=== Section Start ===
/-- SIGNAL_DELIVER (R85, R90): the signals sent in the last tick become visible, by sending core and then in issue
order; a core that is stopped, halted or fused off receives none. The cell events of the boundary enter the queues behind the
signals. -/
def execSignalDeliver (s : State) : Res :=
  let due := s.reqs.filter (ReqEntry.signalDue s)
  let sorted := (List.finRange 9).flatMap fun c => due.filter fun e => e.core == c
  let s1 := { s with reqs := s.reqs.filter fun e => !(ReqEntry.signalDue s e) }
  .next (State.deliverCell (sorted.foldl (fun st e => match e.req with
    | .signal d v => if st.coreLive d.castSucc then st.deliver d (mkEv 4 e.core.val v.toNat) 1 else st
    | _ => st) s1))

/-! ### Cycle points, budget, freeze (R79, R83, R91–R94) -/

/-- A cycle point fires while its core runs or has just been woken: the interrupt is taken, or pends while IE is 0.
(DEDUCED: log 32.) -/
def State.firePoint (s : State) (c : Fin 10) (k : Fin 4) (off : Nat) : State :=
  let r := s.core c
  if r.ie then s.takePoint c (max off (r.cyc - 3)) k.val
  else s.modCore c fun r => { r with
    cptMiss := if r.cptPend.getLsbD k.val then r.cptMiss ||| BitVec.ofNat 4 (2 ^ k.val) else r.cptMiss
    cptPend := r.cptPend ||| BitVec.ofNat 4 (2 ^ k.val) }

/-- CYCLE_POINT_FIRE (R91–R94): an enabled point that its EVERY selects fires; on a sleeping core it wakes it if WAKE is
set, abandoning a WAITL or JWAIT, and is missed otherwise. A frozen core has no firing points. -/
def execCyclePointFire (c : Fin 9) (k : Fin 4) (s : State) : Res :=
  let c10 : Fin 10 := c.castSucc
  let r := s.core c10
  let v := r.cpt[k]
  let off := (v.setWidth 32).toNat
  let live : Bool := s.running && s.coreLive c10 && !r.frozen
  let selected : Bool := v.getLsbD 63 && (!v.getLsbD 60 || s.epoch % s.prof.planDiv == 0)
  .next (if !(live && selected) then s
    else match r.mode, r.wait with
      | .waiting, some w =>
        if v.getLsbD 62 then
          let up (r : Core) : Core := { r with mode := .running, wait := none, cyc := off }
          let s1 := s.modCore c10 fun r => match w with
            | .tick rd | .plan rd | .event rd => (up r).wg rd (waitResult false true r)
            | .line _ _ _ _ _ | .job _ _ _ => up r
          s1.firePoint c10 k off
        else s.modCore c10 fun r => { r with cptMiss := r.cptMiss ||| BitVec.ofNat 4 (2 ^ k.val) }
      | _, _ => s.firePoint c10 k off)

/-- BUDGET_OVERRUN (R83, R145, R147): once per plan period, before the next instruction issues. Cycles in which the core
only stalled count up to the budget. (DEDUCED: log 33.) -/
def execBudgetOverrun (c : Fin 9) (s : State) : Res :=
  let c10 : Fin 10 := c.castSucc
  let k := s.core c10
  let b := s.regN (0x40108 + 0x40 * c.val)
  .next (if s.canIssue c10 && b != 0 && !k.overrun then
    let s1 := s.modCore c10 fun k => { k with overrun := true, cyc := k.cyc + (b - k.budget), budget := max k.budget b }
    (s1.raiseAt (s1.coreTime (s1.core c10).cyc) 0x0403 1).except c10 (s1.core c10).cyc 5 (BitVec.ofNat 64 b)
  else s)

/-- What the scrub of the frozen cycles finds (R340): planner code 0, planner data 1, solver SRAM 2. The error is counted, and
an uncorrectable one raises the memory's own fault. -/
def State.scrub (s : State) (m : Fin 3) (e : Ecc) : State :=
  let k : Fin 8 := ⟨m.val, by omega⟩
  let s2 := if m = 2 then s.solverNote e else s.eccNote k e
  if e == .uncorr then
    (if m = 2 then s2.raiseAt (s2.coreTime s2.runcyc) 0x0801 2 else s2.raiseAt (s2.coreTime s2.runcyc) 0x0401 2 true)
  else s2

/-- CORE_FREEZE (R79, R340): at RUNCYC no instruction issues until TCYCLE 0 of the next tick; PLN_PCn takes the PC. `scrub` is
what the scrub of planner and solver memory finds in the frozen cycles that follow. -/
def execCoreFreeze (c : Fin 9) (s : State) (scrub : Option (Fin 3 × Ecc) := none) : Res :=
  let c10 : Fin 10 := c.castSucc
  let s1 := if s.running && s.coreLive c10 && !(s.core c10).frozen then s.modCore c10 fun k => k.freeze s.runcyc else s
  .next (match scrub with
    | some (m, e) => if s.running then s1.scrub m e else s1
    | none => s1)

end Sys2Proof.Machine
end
=== Section End ===
● **HOW TO COMPLETE THIS TASK**
Beginning at the line above with "def State.firePoint (s" and finishing at the line with "cptPend := r.cptPend", return each line exactly and return nothing else.

● **ANSWER FOR THIS EXERCISE**
def State.firePoint (s : State) (c : Fin 10) (k : Fin 4) (off : Nat) : State :=
  let r := s.core c
  if r.ie then s.takePoint c (max off (r.cyc - 3)) k.val
  else s.modCore c fun r => { r with
    cptMiss := if r.cptPend.getLsbD k.val then r.cptMiss ||| BitVec.ofNat 4 (2 ^ k.val) else r.cptMiss
    cptPend := r.cptPend ||| BitVec.ofNat 4 (2 ^ k.val) }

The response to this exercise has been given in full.